Rabbi Moshe Freedman writes lucidly about the horrendous plight of the Chinese Uighur Muslims, the sickening silence of so many world governments and those in positions of authority, and the examples of horrible similarities between aspects of the Nazi persecution of the Jews and the Chinese government’s treatment of the Uighurs which have come to light. 

If the expression “human rights” has any meaning at all, and is worth fighting for, this persecution must surely take centre stage in world political debate. In lamenting the failure to act of those who have the power to do so, Rabbi Freedman is right.  It is great that prominent Jews and Jewish groups in the UK have spoken out, and of concern that some other religious groups in our country appear to have failed to condemn the atrocities being committed. It is also time to go further and make constructive suggestions about what should be done – be it the cessation of all forms of economic co-operation with China and / or other diplomatic initiatives. 

Yet while the part of his comment relating specifically to the Chinese Uighurs is commendable, as is his call to protest in the strongest way possible, the opposite can be said about his highly dangerous remarks regarding comparisons with the Shoah. 

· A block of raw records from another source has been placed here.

-- ==== Sys2Proof/Laws/PerInstr.lean ====
section
/-! SUPPORT. Statements about every instruction as syntax, one lemma per constructor. -/

namespace Sys2Proof.Laws

/-- The encoding has as many bytes as the instruction's size says, between 1 and 3, and its first byte has that size in
the width the form exists in (rules R65, R68, R84). -/
def EncodedLength.Statement (i : Instr) : Prop :=
  (encode i).length = i.size ∧ 1 ≤ i.size ∧ i.size ≤ 3 ∧
    ∀ acc8, i.wellFormed acc8 = true → (encode i).head?.bind (opcodeSize acc8) = some i.size

theorem EncodedLength.clc : EncodedLength.Statement .clc :=
  ⟨rfl, by decide, by decide, fun _ _ => rfl⟩

theorem EncodedLength.tcd : EncodedLength.Statement .tcd :=
  ⟨rfl, by decide, by decide, fun _ _ => rfl⟩

theorem EncodedLength.sei : EncodedLength.Statement .sei :=
  ⟨rfl, by decide, by decide, fun _ _ => rfl⟩

theorem EncodedLength.sta (addr : Word) : EncodedLength.Statement (.sta addr) :=
  ⟨rfl, by simp [Instr.size], by simp [Instr.size], fun _ _ => rfl⟩

theorem EncodedLength.stz (addr : Word) : EncodedLength.Statement (.stz addr) :=
  ⟨rfl, by simp [Instr.size], by simp [Instr.size], fun _ _ => rfl⟩

theorem EncodedLength.ldaImm8 (imm : Byte) : EncodedLength.Statement (.ldaImm8 imm) :=
  ⟨rfl, by simp [Instr.size], by simp [Instr.size], fun acc8 h => by cases acc8 <;> first | rfl | cases h⟩

theorem EncodedLength.ldaImm16 (imm : Word) : EncodedLength.Statement (.ldaImm16 imm) :=
  ⟨rfl, by simp [Instr.size], by simp [Instr.size], fun acc8 h => by cases acc8 <;> first | rfl | cases h⟩

theorem EncodedLength.rep (mask : Byte) : EncodedLength.Statement (.rep mask) :=
  ⟨rfl, by simp [Instr.size], by simp [Instr.size], fun _ _ => rfl⟩

theorem EncodedLength.xce : EncodedLength.Statement .xce :=
  ⟨rfl, by decide, by decide, fun _ _ => rfl⟩

end Sys2Proof.Laws
end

Rabbi Freedman states that the Uighurs are being persecuted because of their religion and religious practices. Nazi Germany did not persecute Jews for their religion and religious practices, they persecuted Jews because of their race. It made no difference to the Nazis if a Jew attended synagogue on a regular basis or never, was orthodox or reform, observant or assimilated, or only ate kosher or regularly ate pork and shellfish. A Jew was a Jew by race and that was all that mattered. Moreover, a Jew who converted to Christianity was still a Jew and a candidate for extermination, and the converse was also true – a person who had not been born Jewish, but converted to Judaism, would escape persecution if he or she renounced his or her conversion. This distinction in the Holocaust between race and religion is vital and must never be forgotten.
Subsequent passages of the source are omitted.